- [WHAT YOU ARE ASKED TO DO]: In the entries that follow, the lines from the one with "convImage p u" through the one with "(policyOf s.ctl.edge = .wrap ∨ policyOf s.ctl.edge = .reflect →" are the ones to write out, exactly and with both ends included. Nothing else should appear.

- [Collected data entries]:
__________________________________________________

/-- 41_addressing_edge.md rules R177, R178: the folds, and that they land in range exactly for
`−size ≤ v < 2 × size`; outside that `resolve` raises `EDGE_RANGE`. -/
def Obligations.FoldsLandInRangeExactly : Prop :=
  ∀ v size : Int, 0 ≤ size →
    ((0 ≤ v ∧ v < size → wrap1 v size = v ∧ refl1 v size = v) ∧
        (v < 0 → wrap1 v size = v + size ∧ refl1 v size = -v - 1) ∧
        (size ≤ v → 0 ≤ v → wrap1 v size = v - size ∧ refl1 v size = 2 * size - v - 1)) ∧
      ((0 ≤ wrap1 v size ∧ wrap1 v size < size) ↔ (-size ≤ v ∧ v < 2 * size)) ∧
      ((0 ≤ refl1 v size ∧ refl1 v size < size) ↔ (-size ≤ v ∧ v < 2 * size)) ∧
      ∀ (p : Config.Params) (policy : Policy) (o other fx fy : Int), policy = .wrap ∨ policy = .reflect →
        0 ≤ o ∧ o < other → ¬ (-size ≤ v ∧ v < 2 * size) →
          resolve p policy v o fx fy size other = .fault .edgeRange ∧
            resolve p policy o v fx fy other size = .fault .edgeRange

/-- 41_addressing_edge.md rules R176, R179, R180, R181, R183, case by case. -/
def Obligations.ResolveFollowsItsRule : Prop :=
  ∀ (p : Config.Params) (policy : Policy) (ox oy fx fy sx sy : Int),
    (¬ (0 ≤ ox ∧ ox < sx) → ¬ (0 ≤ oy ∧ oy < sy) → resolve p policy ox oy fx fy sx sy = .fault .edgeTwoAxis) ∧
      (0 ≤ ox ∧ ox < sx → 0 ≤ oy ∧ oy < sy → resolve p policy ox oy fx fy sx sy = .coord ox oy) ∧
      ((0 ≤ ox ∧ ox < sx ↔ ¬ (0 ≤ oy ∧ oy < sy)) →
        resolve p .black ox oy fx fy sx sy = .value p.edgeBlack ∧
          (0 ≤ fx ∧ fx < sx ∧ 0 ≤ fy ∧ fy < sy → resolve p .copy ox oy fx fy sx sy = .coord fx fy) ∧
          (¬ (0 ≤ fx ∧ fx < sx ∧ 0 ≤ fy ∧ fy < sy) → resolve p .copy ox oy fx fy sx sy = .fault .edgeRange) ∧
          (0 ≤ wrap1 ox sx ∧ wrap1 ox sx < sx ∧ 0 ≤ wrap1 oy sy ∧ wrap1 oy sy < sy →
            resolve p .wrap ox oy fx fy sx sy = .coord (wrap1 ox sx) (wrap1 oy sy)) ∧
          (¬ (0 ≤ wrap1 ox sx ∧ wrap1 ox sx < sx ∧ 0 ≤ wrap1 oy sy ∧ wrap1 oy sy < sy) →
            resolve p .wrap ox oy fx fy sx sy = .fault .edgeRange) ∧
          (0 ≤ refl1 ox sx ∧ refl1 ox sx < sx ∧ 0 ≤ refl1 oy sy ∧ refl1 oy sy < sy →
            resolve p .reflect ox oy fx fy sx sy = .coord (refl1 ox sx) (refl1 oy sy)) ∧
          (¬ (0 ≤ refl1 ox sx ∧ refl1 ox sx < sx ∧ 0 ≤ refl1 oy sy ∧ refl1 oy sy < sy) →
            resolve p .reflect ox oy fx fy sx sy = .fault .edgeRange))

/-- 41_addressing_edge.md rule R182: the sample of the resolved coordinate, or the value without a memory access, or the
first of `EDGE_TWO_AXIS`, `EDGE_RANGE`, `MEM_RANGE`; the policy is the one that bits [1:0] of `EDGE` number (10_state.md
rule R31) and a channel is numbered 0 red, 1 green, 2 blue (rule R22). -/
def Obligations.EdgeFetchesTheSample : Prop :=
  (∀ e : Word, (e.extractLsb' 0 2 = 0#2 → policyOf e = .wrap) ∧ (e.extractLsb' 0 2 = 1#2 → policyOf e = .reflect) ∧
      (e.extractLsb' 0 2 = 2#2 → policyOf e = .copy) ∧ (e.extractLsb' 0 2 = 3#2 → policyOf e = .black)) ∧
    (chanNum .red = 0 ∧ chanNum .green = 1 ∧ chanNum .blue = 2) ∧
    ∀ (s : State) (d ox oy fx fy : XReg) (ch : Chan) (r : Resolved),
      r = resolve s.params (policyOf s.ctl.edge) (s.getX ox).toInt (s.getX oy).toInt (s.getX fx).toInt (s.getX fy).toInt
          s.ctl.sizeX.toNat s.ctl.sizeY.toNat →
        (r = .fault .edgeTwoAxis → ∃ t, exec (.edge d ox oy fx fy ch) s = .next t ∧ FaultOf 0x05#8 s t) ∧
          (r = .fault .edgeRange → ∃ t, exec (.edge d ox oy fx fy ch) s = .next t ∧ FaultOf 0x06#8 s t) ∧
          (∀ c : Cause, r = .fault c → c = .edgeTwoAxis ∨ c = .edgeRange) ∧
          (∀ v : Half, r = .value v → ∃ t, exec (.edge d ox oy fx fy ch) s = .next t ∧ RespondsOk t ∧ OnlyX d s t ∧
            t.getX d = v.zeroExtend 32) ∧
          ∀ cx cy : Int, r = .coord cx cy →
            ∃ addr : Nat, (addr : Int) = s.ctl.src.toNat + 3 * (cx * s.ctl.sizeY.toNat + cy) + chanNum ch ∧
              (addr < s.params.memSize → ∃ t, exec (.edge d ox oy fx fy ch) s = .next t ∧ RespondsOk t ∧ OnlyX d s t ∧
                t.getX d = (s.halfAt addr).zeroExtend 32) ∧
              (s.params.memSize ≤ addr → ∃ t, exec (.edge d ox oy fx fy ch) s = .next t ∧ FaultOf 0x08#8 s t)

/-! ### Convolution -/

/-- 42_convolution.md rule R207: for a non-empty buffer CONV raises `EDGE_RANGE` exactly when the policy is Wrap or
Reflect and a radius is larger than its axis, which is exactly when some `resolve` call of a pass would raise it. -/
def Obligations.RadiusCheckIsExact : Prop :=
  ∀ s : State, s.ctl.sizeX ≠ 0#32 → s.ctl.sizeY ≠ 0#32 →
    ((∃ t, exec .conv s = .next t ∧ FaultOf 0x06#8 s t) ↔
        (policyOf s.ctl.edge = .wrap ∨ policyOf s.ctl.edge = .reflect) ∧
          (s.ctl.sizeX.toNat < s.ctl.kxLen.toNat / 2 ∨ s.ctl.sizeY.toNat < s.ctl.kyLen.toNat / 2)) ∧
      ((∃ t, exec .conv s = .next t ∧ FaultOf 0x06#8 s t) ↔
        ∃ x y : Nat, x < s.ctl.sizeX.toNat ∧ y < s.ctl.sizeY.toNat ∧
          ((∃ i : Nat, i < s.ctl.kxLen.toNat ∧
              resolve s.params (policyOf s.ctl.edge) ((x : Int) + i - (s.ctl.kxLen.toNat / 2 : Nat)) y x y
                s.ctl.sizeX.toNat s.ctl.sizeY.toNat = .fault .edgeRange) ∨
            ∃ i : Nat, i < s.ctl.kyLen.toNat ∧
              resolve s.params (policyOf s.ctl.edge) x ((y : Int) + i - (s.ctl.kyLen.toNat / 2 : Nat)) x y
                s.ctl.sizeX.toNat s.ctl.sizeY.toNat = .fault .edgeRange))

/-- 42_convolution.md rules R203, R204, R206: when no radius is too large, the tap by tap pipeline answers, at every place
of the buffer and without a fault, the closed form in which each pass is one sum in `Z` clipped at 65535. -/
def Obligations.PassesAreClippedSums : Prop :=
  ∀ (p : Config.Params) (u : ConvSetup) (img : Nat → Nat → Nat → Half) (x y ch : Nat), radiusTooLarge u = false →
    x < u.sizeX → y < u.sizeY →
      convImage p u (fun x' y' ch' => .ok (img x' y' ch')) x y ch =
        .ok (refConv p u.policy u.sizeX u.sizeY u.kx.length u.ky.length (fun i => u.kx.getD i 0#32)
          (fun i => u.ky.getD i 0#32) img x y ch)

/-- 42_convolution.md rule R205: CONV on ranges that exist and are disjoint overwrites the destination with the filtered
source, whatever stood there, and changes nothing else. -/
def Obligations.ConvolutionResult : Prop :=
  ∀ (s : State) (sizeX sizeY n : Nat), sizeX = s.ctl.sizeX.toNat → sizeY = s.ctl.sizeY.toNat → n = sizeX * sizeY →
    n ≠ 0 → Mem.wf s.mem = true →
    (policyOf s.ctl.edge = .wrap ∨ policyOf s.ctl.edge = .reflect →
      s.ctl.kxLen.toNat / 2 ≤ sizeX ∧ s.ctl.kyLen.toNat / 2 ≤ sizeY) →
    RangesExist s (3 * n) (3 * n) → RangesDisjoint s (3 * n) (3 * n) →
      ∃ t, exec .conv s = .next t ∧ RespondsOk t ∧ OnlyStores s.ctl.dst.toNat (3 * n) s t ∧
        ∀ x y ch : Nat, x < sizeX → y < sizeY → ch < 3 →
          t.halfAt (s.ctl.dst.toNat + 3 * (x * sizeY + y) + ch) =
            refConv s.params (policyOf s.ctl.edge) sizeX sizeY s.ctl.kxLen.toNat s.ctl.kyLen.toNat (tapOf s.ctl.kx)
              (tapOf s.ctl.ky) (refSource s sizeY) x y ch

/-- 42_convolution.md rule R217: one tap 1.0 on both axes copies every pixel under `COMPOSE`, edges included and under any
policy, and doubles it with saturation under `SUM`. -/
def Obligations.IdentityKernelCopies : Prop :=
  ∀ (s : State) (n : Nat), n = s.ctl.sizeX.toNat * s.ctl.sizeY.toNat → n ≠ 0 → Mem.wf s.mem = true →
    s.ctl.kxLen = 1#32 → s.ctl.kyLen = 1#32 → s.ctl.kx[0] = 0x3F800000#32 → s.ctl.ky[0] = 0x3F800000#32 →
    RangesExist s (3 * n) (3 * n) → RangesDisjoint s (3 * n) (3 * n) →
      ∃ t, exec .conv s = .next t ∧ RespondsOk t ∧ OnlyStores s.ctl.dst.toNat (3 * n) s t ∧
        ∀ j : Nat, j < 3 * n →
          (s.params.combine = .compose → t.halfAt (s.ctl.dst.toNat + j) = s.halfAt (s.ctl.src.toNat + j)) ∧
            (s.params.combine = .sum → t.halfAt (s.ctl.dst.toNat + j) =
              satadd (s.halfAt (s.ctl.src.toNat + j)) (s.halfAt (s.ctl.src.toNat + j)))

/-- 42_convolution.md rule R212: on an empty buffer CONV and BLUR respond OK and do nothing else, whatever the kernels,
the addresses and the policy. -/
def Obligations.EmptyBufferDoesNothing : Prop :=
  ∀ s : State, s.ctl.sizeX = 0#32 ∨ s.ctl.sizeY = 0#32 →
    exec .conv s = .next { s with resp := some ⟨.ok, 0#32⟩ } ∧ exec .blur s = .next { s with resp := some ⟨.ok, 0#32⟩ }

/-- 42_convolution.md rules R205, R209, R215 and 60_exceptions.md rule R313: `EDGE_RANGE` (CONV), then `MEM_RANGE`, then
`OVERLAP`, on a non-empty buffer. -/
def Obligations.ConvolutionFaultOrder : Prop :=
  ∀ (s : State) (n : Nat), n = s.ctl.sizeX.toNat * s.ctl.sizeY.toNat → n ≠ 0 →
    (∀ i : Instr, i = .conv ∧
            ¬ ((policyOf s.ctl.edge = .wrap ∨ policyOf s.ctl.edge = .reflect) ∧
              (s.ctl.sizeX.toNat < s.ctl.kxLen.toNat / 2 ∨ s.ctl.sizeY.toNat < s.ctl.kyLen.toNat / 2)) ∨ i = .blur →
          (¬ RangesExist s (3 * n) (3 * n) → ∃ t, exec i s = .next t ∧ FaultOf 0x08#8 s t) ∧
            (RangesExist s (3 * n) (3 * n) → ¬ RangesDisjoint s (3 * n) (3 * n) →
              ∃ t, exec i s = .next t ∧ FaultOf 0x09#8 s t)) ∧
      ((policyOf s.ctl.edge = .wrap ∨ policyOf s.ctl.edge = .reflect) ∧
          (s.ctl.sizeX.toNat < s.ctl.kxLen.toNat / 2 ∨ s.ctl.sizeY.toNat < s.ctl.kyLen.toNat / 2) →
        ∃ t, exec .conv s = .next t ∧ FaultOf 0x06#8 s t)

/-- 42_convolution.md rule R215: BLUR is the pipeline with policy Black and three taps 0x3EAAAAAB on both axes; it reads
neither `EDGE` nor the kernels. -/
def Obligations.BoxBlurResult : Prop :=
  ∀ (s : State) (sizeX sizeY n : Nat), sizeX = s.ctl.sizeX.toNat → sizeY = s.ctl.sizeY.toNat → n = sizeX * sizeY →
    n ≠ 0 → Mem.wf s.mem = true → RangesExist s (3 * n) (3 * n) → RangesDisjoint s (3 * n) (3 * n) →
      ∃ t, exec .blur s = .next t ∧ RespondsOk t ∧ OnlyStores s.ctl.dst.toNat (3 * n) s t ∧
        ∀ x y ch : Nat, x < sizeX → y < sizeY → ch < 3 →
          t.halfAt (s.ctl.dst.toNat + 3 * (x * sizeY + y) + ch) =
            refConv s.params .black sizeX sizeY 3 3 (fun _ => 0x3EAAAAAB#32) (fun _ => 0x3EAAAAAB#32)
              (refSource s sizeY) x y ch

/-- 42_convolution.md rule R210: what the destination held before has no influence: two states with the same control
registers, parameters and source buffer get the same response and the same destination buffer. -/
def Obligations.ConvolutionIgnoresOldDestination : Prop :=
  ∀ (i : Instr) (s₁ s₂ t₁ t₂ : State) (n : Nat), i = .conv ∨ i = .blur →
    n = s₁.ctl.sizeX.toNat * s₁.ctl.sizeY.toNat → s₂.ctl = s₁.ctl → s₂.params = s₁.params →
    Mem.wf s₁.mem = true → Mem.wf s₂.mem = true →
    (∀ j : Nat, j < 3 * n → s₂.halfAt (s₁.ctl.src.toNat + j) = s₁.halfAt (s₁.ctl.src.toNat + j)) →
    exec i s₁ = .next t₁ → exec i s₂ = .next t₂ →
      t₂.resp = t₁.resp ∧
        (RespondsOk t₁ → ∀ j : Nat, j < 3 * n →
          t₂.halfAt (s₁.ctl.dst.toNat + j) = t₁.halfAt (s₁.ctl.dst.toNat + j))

__________________________________________________

- [RESPONSE TO THE EXERCISE]:
      convImage p u (fun x' y' ch' => .ok (img x' y' ch')) x y ch =
        .ok (refConv p u.policy u.sizeX u.sizeY u.kx.length u.ky.length (fun i => u.kx.getD i 0#32)
          (fun i => u.ky.getD i 0#32) img x y ch)

/-- 42_convolution.md rule R205: CONV on ranges that exist and are disjoint overwrites the destination with the filtered
source, whatever stood there, and changes nothing else. -/
def Obligations.ConvolutionResult : Prop :=
  ∀ (s : State) (sizeX sizeY n : Nat), sizeX = s.ctl.sizeX.toNat → sizeY = s.ctl.sizeY.toNat → n = sizeX * sizeY →
    n ≠ 0 → Mem.wf s.mem = true →
    (policyOf s.ctl.edge = .wrap ∨ policyOf s.ctl.edge = .reflect →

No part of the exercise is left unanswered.